The Awami Workers Party (AWP) expresses its profound grief on the passing of Ahfazur Rahman, a renowned journalist, writer, poet and trade unionist.
AWP pays tribute to the journalist, the poet of resistance and finest human being for his life-long struggle for the working people, journalists, peasants and students.
He was fighting against throat cancer for the last decade and passed away at the age of 78 years in Karachi on Sunday morning.
In a joint statement AWP President Yousuf Mustikhan, Secretary-general Akhtar Hussain Advocate, Pakistan Trade Union Federation leader and Federal Committee member Safdar Sandhu, Organising Secretary Javed Akhtar, Karachi District President Shafie Sheikh, and others expressed heartfelt condolences with the family of the journalist.
The statement said Ahfazur Rahman was a great human being, a genuine revolutionary, a man of integrity and conviction.
He remained committed to the cause of working journalists, media workers and the working class of the country till the last breath of his life, commented Yousuf Mustikhan.
Ahfaz Rahman was one of the pioneers of the student and journalists’ movements against the dictatorial regimes and the corporate media, said Akhtar Hussain.
He belonged to a generation who witnessed the people’s agonies in the wake of the Partition of the subcontinent and dreamed of and struggled for building an egalitarian and fairer society, the statement read.
“He was a man of integrity who throughout his life struggled for press freedom, better wages for working journalists, peasants and workers”, said Akhtar Hussain.
He was among the rare breed of the Pakistani journalistic community which is fading out, he added.
Born at Jabalpur, Indian, in 1942 he migrated to Pakistan in 1947. Since his school days, he was inspired by the Progressive Writers’ Movement and joined the left-wing student organisation, National Students Federation (NSF) as its member of Executive Council and took part in 1962 and 1964 student movements against General Ayub Khan’s regime.
In 1969, he went to China to work for the Foreign Languages Press in Beijing, during the Cultural Revolution, worked with Chinese peasants.
Upon his return to Pakistan from China in 1972, Mr Rahman began his activism. During the historic journalist movement against Ziaul Haq’s regime in 1977–78, Rahman went underground and organised the movement for the freedom of the press and was arrested and sent to Camp Jail. Later he was taken out of the jail and debarred from the Punjab province for six months. In July 1978 Rahman went underground again to organise journalists, workers, peasants and student volunteers for court arrest.
Rahman was blacklisted by all major newspapers, as a result, he faced economic difficulties due to a long period of unemployment.
In 1985, he found employment in the Foreign Language Press in Beijing China, for which he had worked 16 years earlier.
After coming back to Pakistan in 1993, Rahman joined Urdu Daily Jang, as Magazine Editor. In 2002, he was elected president of Pakistan Federal Union of Journalists (PFUJ).
He constantly protested against the greed of the media owners for not giving the workers their due rights and for not implementing the wage board award. As a result, he was fired from service for his activism.
Mr Rahman also worked as magazine editor of the Urdu newspaper daily The Express, wrote columns, highlighting public and civic issues.

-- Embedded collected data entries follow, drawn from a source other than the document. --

-- ==== Sys2Proof/Machine/Operands.lean ====
section
/-! DEFINITION. The operand forms: the truncated address (R42, R83), the memory frames (R82, R84), the ID decoder (R85), lookup and width (R100, R101, R133). -/

namespace Sys2Proof.Machine

/-- The wire address of a caller address (R42): its low 24 bits when AW = 3, its low 16 bits otherwise. -/
def wireAddr (addr : Word) (aw : BitVec 2) : WireAddr :=
  if aw = 3 then .three (addr.setWidth 24) else .two (addr.setWidth 16)

/-- `AddrBytes(addr, w)` (R83). -/
def addrBytes (addr : Word) (aw : BitVec 2) : List Byte := (wireAddr addr aw).bytes

/-- `encodeFrame(opcode, address)` (R84). -/
def encodeFrame (op : Byte) (addr : Word) (aw : BitVec 2) : List Byte := op :: addrBytes addr aw

/-- `DecodeID` (R85) of the four bytes received. -/
def decodeID (a0 a1 a2 a3 : Byte) : Byte × Half :=
  if a1 = 0x7F then (a0, a2 ++ a3) else (a0, a1 ++ a2)

/-- `DecodeID` of a response; the engine reads exactly four bytes (R45), and a byte that is not there counts as 0. -/
def decodeIDBytes (r : List Byte) : Byte × Half :=
  decodeID (r.getD 0 0) (r.getD 1 0) (r.getD 2 0) (r.getD 3 0)

/-- The scan of `Lookup` (R100), counting from index `i`. -/
def lookupFrom (m : Byte) (p : Half) : Nat → List DeviceDescriptor → Option Nat
  | _, [] => none
  | i, d :: rest => if d.manufacturerId = m ∧ d.productId = p then some i else lookupFrom m p (i + 1) rest

/-- `Lookup(m, p)` (R100). -/
def lookup (c : Config) (m : Byte) (p : Half) : Option Nat := lookupFrom m p 0 c.table

/-- `WidthFor(size)` (R101), as AW holds it. -/
def widthFor (size : Word) : BitVec 2 := if size.toNat ≤ 65536 then 2 else 3

/-- `EXT_WAKE(d)` (R133). -/
def extWake (c : Config) (d : DeviceDescriptor) : Bool :=
  match c.extWake with
  | none => d.manufacturerId == 0x04 && d.productId.extractLsb' 0 8 == 0x0B
  | some ds => ds.contains d

end Sys2Proof.Machine
end

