-- ==== Sys2Proof/Machine/Wire.lean ====
section
/-! DEFINITION. The wire frames (R80, R82), each as one transaction of R57 with the device's effect (R67 to R75). -/

namespace Sys2Proof.Machine

/-- `WREN`: frame F_CMD. -/
def execWireWren (s : State) : Host.Outcome State Fault Refusal := runFrame .wireWren s [opWREN] 0

/-- `WRDI`: frame F_CMD. -/
def execWireWrdi (s : State) : Host.Outcome State Fault Refusal := runFrame .wireWrdi s [opWRDI] 0

/-- `RDSR`: frame F_SRR. -/
def execWireRdsr (s : State) : Host.Outcome State Fault Refusal := runFrame .wireRdsr s [opRDSR] 1

/-- `WRSR`: frame F_SRW. -/
def execWireWrsr (value : Byte) (s : State) : Host.Outcome State Fault Refusal :=
  runFrame (.wireWrsr value) s [opWRSR, value] 0

/-- `READ`: frame F_MRD. -/
def execWireRead (addr : WireAddr) (count : Word) (s : State) : Host.Outcome State Fault Refusal :=
  runFrame (.wireRead addr count) s (opREAD :: addr.bytes) count.toNat

/-- `WRITE`: frame F_MWR. -/
def execWireWrite (addr : WireAddr) (payload : List Byte) (s : State) : Host.Outcome State Fault Refusal :=
  runFrame (.wireWrite addr payload) s (opWRITE :: (addr.bytes ++ payload)) 0

/-- `RDID`: frame F_ID. -/
def execWireRdid (s : State) : Host.Outcome State Fault Refusal := runFrame .wireRdid s [opRDID] 4

/-- `SLEEP`: frame F_CMD. -/
def execWireSleep (s : State) : Host.Outcome State Fault Refusal := runFrame .wireSleep s [opSLEEP] 0

end Sys2Proof.Machine
end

In November 2007, he was arrested for organizing protests against the General Musharraf regime’s decision to ban several media channels.
His poetry, according to feminist poet Fehmida Riaz, is “an engaging account of our collective yearnings for what this nation has yet to achieve”.
Ahfazur Rahman has to his credit 18 books and translations and is equally inspiring for his struggle for press freedom and implementation of Wage Board Award.
While battling cancer, Ahfazur Rahman along with his journalist and rights activist wife Mehnaz Rahman had written a book ‘Zinda Hai Zindagi’, (Life Goes On), chronicling the 1977-78 movement for the freedom of the press.
The short stories book had also become a metaphor for life’s struggle, a deep sense of anguish, people’s disillusionment with their dreams.
He was witness to the Cultural Revolution in China While he saw and appreciated some of the progress that China had made, he also saw some of the things in the wrong direction and criticised it.
In this time of crisis, when the country and world is locked in a fight against a deadly pandemic which is devastating working classes, Rahman’s struggle for accountability and justice are more relevant than ever.
As the current Pakistani rulers continue to attack the media, economically strangle journalists and restrict the free flow of information, Rahman’s struggle for press freedom and workers’ rights must be our guiding light in these dark times.
The party reaffirms its pledge to continue the struggle for establishing a just and fair society free from all kinds of exploitation, prejudices.